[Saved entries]

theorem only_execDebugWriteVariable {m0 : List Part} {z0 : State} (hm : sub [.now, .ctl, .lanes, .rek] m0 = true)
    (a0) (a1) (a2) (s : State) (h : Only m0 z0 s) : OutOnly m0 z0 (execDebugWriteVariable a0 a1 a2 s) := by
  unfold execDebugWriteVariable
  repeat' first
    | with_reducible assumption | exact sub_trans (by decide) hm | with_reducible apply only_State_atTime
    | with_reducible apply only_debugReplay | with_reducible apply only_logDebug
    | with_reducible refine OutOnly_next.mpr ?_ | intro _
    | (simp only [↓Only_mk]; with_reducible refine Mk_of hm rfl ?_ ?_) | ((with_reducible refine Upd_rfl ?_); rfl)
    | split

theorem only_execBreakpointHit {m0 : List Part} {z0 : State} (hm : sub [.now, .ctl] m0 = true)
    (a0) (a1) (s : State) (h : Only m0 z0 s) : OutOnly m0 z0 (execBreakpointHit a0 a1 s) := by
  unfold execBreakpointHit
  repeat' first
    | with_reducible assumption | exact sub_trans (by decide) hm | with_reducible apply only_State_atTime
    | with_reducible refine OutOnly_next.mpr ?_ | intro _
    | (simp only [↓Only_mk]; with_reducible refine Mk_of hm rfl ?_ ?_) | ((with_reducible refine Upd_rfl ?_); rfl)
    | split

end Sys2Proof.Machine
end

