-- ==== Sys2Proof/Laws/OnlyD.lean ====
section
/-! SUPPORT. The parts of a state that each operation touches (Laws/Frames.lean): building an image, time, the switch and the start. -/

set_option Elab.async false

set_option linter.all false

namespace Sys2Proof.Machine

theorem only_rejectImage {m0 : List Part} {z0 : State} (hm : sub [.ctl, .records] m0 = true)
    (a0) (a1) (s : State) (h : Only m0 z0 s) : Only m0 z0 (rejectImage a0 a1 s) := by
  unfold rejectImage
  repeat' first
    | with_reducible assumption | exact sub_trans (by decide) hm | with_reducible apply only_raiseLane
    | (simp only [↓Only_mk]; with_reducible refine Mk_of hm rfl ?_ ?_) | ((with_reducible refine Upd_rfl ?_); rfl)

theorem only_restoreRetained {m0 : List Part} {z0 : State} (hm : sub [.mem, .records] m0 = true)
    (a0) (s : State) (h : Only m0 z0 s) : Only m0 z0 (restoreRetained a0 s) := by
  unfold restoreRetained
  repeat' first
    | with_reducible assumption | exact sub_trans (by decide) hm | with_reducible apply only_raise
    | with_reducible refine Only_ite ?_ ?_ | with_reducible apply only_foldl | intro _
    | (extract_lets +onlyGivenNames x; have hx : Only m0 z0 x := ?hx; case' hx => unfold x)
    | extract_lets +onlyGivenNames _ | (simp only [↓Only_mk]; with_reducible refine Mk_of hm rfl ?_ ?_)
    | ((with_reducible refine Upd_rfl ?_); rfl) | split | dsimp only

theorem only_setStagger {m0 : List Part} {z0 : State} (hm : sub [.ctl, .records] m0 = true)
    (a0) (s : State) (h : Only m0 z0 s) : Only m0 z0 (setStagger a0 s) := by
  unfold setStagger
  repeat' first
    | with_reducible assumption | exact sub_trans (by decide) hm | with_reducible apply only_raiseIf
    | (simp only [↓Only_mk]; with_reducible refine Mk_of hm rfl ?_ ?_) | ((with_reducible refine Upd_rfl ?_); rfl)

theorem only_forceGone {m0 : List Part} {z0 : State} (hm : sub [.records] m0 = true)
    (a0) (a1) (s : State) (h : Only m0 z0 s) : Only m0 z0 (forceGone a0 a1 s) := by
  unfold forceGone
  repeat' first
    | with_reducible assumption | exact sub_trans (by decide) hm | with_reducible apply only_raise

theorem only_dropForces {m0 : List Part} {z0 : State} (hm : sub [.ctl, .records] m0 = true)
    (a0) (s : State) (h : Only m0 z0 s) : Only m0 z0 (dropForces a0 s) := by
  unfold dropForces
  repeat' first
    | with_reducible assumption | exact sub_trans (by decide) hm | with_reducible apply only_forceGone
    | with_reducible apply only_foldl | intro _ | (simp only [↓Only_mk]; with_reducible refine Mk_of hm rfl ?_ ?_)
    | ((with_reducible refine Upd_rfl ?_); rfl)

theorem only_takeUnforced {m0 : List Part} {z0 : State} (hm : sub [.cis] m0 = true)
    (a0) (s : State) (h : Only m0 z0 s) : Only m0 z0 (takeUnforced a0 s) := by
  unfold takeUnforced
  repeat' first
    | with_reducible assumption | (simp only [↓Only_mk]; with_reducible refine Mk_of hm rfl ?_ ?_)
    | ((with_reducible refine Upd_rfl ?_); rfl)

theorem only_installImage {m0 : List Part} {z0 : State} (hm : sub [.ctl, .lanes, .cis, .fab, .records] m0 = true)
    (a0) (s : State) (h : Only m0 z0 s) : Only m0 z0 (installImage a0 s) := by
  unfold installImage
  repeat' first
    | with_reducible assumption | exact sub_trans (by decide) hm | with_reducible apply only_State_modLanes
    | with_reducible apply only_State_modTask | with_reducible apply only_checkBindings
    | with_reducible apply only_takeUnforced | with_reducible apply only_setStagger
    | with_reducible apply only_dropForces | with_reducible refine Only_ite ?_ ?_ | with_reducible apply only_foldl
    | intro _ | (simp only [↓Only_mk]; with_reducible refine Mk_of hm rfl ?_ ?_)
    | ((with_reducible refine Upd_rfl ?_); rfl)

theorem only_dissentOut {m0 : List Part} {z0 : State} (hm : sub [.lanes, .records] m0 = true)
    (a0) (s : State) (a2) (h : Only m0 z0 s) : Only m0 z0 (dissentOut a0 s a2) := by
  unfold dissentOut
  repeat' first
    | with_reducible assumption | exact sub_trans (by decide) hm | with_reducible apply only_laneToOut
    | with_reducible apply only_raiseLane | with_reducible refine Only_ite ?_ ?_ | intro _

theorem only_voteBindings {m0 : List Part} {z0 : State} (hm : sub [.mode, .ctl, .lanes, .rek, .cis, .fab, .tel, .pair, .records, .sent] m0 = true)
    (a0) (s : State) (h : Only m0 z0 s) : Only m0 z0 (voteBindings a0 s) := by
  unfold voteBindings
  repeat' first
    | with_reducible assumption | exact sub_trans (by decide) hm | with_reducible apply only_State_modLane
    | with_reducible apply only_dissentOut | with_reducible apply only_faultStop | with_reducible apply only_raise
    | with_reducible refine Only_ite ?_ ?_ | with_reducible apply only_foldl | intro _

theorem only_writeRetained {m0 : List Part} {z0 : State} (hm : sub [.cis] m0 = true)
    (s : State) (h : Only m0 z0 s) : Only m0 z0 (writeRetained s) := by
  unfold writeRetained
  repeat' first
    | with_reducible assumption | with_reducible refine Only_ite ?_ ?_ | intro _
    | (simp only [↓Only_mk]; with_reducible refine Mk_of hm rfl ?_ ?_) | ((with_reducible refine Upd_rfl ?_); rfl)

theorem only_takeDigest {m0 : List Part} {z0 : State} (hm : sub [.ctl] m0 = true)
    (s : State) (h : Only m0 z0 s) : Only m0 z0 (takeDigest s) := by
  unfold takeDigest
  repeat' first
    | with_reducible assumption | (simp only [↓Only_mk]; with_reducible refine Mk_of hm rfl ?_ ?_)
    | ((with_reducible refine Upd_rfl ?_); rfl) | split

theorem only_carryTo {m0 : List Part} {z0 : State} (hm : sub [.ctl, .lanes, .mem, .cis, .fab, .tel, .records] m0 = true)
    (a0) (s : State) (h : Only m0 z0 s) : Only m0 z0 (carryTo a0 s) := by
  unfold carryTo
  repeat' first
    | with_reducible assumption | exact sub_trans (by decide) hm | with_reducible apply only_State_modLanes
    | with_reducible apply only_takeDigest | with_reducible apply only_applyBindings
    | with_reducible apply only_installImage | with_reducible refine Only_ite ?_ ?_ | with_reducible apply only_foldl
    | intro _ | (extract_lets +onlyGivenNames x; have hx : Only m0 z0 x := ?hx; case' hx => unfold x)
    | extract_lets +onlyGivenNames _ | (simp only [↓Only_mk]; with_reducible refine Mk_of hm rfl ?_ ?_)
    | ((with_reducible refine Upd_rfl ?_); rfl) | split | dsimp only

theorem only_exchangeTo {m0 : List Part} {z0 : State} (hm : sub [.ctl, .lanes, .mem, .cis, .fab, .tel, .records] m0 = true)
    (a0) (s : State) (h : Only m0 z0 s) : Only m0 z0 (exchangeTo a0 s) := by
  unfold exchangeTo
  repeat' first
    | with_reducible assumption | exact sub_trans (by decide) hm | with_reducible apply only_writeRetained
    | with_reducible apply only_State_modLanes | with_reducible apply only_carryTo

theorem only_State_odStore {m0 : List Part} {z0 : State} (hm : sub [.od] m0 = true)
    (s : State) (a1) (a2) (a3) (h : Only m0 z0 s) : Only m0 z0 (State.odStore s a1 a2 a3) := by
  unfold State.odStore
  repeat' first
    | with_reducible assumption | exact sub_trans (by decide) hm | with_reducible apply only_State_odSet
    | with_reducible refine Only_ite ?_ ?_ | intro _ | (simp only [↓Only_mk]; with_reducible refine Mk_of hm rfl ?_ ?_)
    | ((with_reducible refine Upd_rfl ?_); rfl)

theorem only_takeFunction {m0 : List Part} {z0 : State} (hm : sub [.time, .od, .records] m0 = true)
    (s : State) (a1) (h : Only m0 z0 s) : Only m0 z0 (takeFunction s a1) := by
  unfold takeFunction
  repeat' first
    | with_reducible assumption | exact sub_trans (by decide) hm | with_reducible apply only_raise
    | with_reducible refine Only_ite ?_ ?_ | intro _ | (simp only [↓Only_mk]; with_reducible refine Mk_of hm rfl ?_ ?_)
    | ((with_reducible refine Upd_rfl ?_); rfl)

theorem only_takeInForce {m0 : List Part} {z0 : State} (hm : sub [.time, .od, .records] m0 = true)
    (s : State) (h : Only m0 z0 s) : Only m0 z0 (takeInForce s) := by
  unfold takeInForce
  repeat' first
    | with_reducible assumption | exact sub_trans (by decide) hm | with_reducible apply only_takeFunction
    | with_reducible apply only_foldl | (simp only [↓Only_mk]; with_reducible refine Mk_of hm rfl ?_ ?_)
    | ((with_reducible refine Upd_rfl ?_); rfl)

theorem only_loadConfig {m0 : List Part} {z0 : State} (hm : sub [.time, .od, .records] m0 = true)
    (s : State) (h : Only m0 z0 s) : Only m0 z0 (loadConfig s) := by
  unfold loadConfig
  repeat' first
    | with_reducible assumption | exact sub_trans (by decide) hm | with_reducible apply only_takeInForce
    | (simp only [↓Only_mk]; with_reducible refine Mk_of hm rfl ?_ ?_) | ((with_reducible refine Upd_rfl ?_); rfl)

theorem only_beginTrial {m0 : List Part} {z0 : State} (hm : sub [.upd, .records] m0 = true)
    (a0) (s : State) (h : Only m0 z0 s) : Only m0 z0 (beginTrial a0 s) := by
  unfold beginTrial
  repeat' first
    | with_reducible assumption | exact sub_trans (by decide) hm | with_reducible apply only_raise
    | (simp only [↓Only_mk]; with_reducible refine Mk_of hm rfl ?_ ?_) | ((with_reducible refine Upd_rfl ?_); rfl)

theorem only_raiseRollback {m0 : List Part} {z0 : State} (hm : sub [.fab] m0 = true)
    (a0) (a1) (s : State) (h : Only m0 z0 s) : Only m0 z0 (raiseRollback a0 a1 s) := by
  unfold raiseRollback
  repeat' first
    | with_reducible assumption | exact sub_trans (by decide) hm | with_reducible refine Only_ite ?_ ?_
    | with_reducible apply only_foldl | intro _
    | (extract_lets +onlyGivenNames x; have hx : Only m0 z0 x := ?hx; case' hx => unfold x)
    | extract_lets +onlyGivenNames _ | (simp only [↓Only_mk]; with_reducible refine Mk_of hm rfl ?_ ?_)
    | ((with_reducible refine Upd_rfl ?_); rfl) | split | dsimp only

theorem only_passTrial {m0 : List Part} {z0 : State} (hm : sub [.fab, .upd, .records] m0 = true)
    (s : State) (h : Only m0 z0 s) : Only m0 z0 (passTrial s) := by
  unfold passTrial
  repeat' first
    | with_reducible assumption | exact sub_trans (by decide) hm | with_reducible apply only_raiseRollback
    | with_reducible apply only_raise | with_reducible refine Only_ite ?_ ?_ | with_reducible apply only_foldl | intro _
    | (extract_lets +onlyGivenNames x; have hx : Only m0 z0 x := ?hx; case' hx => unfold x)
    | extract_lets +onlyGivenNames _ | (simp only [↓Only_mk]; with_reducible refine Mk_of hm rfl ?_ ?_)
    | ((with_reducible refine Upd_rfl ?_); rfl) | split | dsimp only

__What is expected__. Copy, from the data above, every line where the word "false" appears.

__Exercise answer__.
set_option Elab.async false
set_option linter.all false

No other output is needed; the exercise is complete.